Isn't that something, we live in a country where money changers are main stream. My bank PNB doesn't carry to many dollars either, I have to let them know I need some or they sell it.


----------



## bidrod (Mar 31, 2015)

mcalleyboy said:


> Isn't that something, we live in a country where money changers are main stream. My bank PNB doesn't carry to many dollars either, I have to let them know I need some or they sell it.


Ok I live in the Philippines but still bank with BOA in the states. Mcalleyboy I could not usually walk into a local branch of BOA and get foreign currency, so I see no difference between stateside and Philippine banks in that respect. This AM I called my local BDO branch manager and requested $1000 for next Wednesday, no problem it will be there, need to fill out some paperwork that day an receive the USD. I currently do not have a USD account with them which might have saved me the paperwork is probably for the Central Bank.


----------



## Asian Spirit (Mar 1, 2010)

bidrod said:


> Ok I live in the Philippines but still bank with BOA in the states. Mcalleyboy I could not usually walk into a local branch of BOA and get foreign currency, so I see no difference between stateside and Philippine banks in that respect. This AM I called my local BDO branch manager and requested $1000 for next Wednesday, no problem it will be there, need to fill out some paperwork that day an receive the USD. I currently do not have a USD account with them which might have saved me the paperwork is probably for the Central Bank.


From my standpoint living here the issue is this. I have a US dollar bank account at a local Philippine bank. If I walk in the door and want to withdrawal MY money from that US DOLLAR ACCOUNT, I expect them to have dollars to give me and not some other currency. After all, when I opened that account I had to open it with dollars - not pesos.
So yea, if a person has a dollar account here, it is the responsibility of that bank to have the required amount in dollars to cover a dollar withdrawal.


----------



## Gary D (Oct 28, 2013)

Jet Lag said:


> From my standpoint living here the issue is this. I have a US dollar bank account at a local Philippine bank. If I walk in the door and want to withdrawal MY money from that US DOLLAR ACCOUNT, I expect them to have dollars to give me and not some other currency. After all, when I opened that account I had to open in with dollars - not pesos.
> So yea, if a person has a dollar account here, it is the responsibility of that bank to have the required amount in dollars to cover a dollar withdrawal.


Sorry Jet but banks don't put your money into a draw awaiting you to ask for it.
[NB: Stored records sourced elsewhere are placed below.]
/-- The place of a slot is written. -/
def placeWritten (i : Slot) (fs : List FieldWrite) (s : State) : State :=
  { s with settings := { s.settings with
    geometry := s.settings.geometry.set i (applyAll putGeometryField fs s.settings.geometry[i]).1 } }

theorem placeWritten_partner (i : Slot) (fs : List FieldWrite) (s : State) (k : Slot) :
    ((placeWritten i fs s).settings.geometry[k]).partner = (s.settings.geometry[k]).partner := by
  simp only [placeWritten, getElem_set_slot]
  split
  case isTrue hk =>
    subst hk
    exact applyAll_keeps (P := fun g => g.partner = (s.settings.geometry[k]).partner)
      (fun x f hx => (putGeometryField_partner x f).trans hx) fs rfl
  case isFalse => rfl

theorem applyPair_cases (i : Slot) (fs : List FieldWrite) (s : State) :
    (∃ p, (applyPair i fs s).1 = setPair i p s
        ∧ ∀ q, p = some q → q ≠ i ∧ s.settings.functions[i].kind = .jack ∧ s.settings.functions[q].kind = .jack)
      ∨ (applyPair i fs s).1 = s := by
  unfold applyPair
  (repeat' split)
  case h_1 => exact .inr rfl
  case h_1.isTrue p _ hc =>
    obtain ⟨hpi, hi, hp⟩ := hc
    exact .inl ⟨some p, rfl, fun q hq => by cases hq; exact ⟨hpi, beq_iff_eq.mp hi, beq_iff_eq.mp hp⟩⟩
  case h_1.isFalse => exact .inl ⟨none, rfl, nofun⟩
  case h_2 => exact .inl ⟨none, rfl, nofun⟩

section
variable {s t : State} (h : Keeps s t)
include h

theorem Keeps.placeWritten {i : Slot} {fs : List FieldWrite} : Keeps s (placeWritten i fs t) := by
  refine h.configured rfl rfl (fun ⟨hf, hp, hq, hm, hv⟩ => ⟨hf, hp, fun a b hab => ?_, hm, hv⟩)
    fun _ ⟨hs, hl, ht⟩ => ⟨(slotsInRange_iff _).mpr fun k => ?_, hl, ht⟩
  · have ha := placeWritten_partner i fs t a
    have hb := placeWritten_partner i fs t b
    exact ⟨hb.trans (hq a b (ha.symm.trans hab)).1, (hq a b (ha.symm.trans hab)).2⟩
  · obtain ⟨ho, hd, hp⟩ := (slotsInRange_iff _).mp hs k
    refine ⟨ho, hd, ?_⟩
    simp only [getElem_set_slot]
    split
    case isTrue hk => subst hk; exact applyAll_keeps (P := PlaceInRange) (fun _ f hx => placeInRange_put hx f) fs hp
    case isFalse => exact hp

/-- Only partners change, and they agree. -/
theorem Keeps.butPartners {c : Settings} (hb : ButPartners t.settings c)
    (hp : t.settings.Agrees → c.PartnersAgree ∧ c.PairsAgree) : Keeps s { t with settings := c } :=
  h.configured (congrArg (·.supplyLimit) hb.supply) hb.entries
    (fun ha => by
      obtain ⟨hpa, hq⟩ := hp ha
      obtain ⟨hf, -, -, hm, hv⟩ := ha
      exact ⟨hb.fieldsSettled hf, hpa, hq, (congrArg (·[0]) hb.masks).trans hm,
        by simpa only [Settings.CutBelowLow, hb.supply] using hv⟩)
    fun _ => hb.inRange

theorem Keeps.setPair {i : Slot} {p : Option Slot}
    (hp : ∀ q, p = some q → q ≠ i ∧ t.settings.functions[i].kind = .jack ∧ t.settings.functions[q].kind = .jack) :
    Keeps s (setPair i p t) :=
  h.butPartners (setPair_partners i p t) fun ⟨_, hpa, hq, _, _⟩ =>
    ⟨hpa, setPair_agrees (fun a b hab => ⟨(hq a b hab).1, fun _ => (hq a b hab).2.1⟩) hp⟩

theorem Keeps.applyPair {i : Slot} {fs : List FieldWrite} : Keeps s (applyPair i fs t).1 := by
  rcases applyPair_cases i fs t with ⟨p, he, hp⟩ | he <;> rw [he]
  · exact h.setPair hp
  · exact h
The way bidrod describes it is how it works, worldwide. Even if you went into a US bank and asked for a large sum they would expect you to give notice.


----------



## bidrod (Mar 31, 2015)

bidrod said:


> Ok I live in the Philippines but still bank with BOA in the states. Mcalleyboy I could not usually walk into a local branch of BOA and get foreign currency, so I see no difference between stateside and Philippine banks in that respect. This AM I called my local BDO branch manager and requested $1000 for next Wednesday, no problem it will be there, need to fill out some paperwork that day an receive the USD. I currently do not have a USD account with them which might have saved me the paperwork is probably for the Central Bank.
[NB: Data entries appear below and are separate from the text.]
-- ==== Sys2Proof/Decode.lean ====
section
/-! DEFINITION. The request descriptor, its latched form, the decoder and the encoder
(30_encoding.md R47 to R53). The decoder is total and rejects by name. -/

namespace Sys2Proof

/-- The descriptor a SUBMIT carries: the five fields W0 to W4 (R47). -/
structure Descriptor where
  /-- The control word: OP in bits 2:0, RSVD in bits 63:3 (R48). -/
  w0 : Word64
  /-- `key_ptr`, ADDR_WIDTH bits. -/
  w1 : Nat
  /-- `key_len`, LEN_WIDTH bits. -/
  w2 : Nat
  /-- `msg_ptr`, ADDR_WIDTH bits. -/
  w3 : Nat
  /-- `msg_len`, LEN_WIDTH bits. -/
  w4 : Nat
  deriving DecidableEq, Repr

/-- The contents of the request latch `REQ` (10_state.md R22). -/
structure Request where
  op : BitVec 3
  rsvd : BitVec 61
  keyPtr : Nat
  keyLen : Nat
  msgPtr : Nat
  msgLen : Nat
  deriving DecidableEq, Repr

/-- Why a descriptor is illegal (R52): the decoder's two rejections. Both give IllegalOperation (R91). -/
inductive Illegal where
  /-- A bit of W0[63:3] is set. -/
  | reservedBits (rsvd : BitVec 61)
  /-- OP is 101, 110 or 111. -/
  | unassignedOp (op : BitVec 3)
  deriving DecidableEq, Repr

/-- Every field of the descriptor fits its width (R47). The block's typed interface carries no other
(60_exceptions.md R93). -/
def Descriptor.fits (aw lw : Nat) (d : Descriptor) : Bool :=
  decide (d.w1 < 2 ^ aw) && decide (d.w2 < 2 ^ lw) &&
    decide (d.w3 < 2 ^ aw) && decide (d.w4 < 2 ^ lw)

/-- How SUBMIT copies a descriptor into `REQ`, field by field (42_entry_operations.md R81). -/
def Descriptor.latch (d : Descriptor) : Request where
  op := d.w0.extractLsb' 0 3
  rsvd := d.w0.extractLsb' 3 61
  keyPtr := d.w1
  keyLen := d.w2
  msgPtr := d.w3
  msgLen := d.w4

/-- The decoder: `Legal(REQ.op, REQ.rsvd)` and the operation it selects (R51, R52, R53). -/
def decode (r : Request) : Except Illegal Instr :=
  if r.rsvd = 0#61 then
    match r.op.toNat with
    | 0 => .ok (.asBuffer r.keyPtr r.keyLen r.msgPtr r.msgLen)
    | 1 => .ok (.asString r.keyPtr r.keyLen r.msgPtr r.msgLen)
    | 2 => .ok (.asHexString r.keyPtr r.keyLen r.msgPtr r.msgLen)
    | 3 => .ok (.asUInt32Low r.keyPtr r.keyLen r.msgPtr r.msgLen)
    | 4 => .ok (.asUInt32High r.keyPtr r.keyLen r.msgPtr r.msgLen)
    | _ => .error (.unassignedOp r.op)
  else .error (.reservedBits r.rsvd)

/-- The operation code of R51. -/
def Instr.opCode : Instr → BitVec 3
  | .asBuffer .. => 0b000#3
  | .asString .. => 0b001#3
  | .asHexString .. => 0b010#3
  | .asUInt32Low .. => 0b011#3
  | .asUInt32High .. => 0b100#3

/-- The encoder: W0 is OP with RSVD = 0, W1 to W4 are the operands (R48, R58). -/
def encode (i : Instr) : Descriptor where
  w0 := 0#61 ++ i.opCode
  w1 := i.keyPtr
  w2 := i.keyLen
  w3 := i.msgPtr
  w4 := i.msgLen

/-- The descriptor as one number, bit 0 the least significant bit of W0 and each later field's bits
counting on from the field before it (the numbering of spec/opcode_table.json). -/
def Descriptor.toBits (aw lw : Nat) (d : Descriptor) : Nat :=
  d.w0.toNat + 2 ^ 64 * (d.w1 + 2 ^ aw * (d.w2 + 2 ^ lw * (d.w3 + 2 ^ aw * d.w4)))

/-- The descriptor that a number holds in the numbering of `Descriptor.toBits`. -/
def Descriptor.ofBits (aw lw n : Nat) : Descriptor where
  w0 := BitVec.ofNat 64 n
  w1 := n / 2 ^ 64 % 2 ^ aw
  w2 := n / 2 ^ 64 / 2 ^ aw % 2 ^ lw
  w3 := n / 2 ^ 64 / 2 ^ aw / 2 ^ lw % 2 ^ aw
  w4 := n / 2 ^ 64 / 2 ^ aw / 2 ^ lw / 2 ^ aw % 2 ^ lw

/-- The bits of an operation's descriptor. -/
def encodeBits (aw lw : Nat) (i : Instr) : Nat := (encode i).toBits aw lw

/-- The operation a descriptor's bits select, or why none. -/
def decodeBits (aw lw n : Nat) : Except Illegal Instr := decode (Descriptor.ofBits aw lw n).latch

/-- The descriptor whose low `nbits` bits are `w` and whose other bits are 0, with the fields of the worked
instance, ADDR_WIDTH = LEN_WIDTH = 64 (R47). A table row has the 64 bits of W0, so W1 to W4 are 0 whatever
the widths (assumption 12). -/
def tableDescriptor (nbits w : Nat) : Descriptor := Descriptor.ofBits 64 64 (w % 2 ^ nbits)

/-- What the decoder reads from a word of spec/opcode_table.json. -/
def decodeTableWord (nbits w : Nat) : Option Instr :=
  match decode (tableDescriptor nbits w).latch with
  | .ok i => some i
  | .error _ => none

end Sys2Proof
end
I previously had a Dollar account with the same BDO branch and could call today and get the dollars the next day. Have also gone in on any day and asked for $100 or $200 and told them I had called the previous day and got the dollars. They normally have some on hand but not enough for everybody to withdraw their entire accounts at one time.


----------



## Asian Spirit (Mar 1, 2010)

Gary D said:


> Sorry Jet but banks don't put your money into a draw awaiting you to ask for it. The way bidrod describes it is how it works, worldwide. Even if you went into a US bank and asked for a large sum they would expect you to give notice.


Very well could be but seems if a bank offers US dollar accounts then they should have or be required to have XXX amount of dollars in their safe and available when needed or demanded by a dollar account holder. 
Having millions of $$ on hand would be out of the question I'm sure. But to have a reasonable amount for account holding customers seems like a reasonable expectation.
At any rate, so far, the bank I use for the dollar accounts has always had enough when needed--which luckily is not very often. Come to think of it, that new look my country has for the dollars looks more like play money now. Better to just leave it in the bank and pray Obama doesn't do something stupid..


----------



## Gary D (Oct 28, 2013)

Jet Lag said:


> Very well could be but seems if a bank offers US dollar accounts that they should have or be required to have XXX amount of dollars in their safe and available when needed or demanded by an account holder.
> Having millions of $$ on hand would be out of the question I'm sure. But to have a reasonable amount for account holding customers seems like a reasonable expectation.
> At any rate, so far, the bank I use for the dollar accounts has always had enough when needed--which luckily is not very often. Come to think of it, that new look my country has for the dollars looks more like play money now. Better to just leave it in the bank and pray Obama doesn't do something stupid..


Banks typically hold 10-20% of the deposited cash.


----------



## esv1226 (Mar 13, 2014)

Thank you everyone. Heeding your advice, 

SailingSailor, I consolidated our dollar accounts so that wire transfer fee of $29 was charged only once. This was all dollar transactions, no foreign exchange was involved. 

jon1 Yes, BPI has been helpful in setting up this facility. I haven't used it yet.

Palawenio you are spot on. Banks would not convert your pesos to dollars - but dollars to pesos is fine.

HondaGuy. Like you, I withdrew and exchanged pesos into dollars with a foreign exchage dealer to get a better rate. But with the pesos I received for selling the car, I converted them into dollars at the bank. I could do this because the cash came from the buyers account.


----------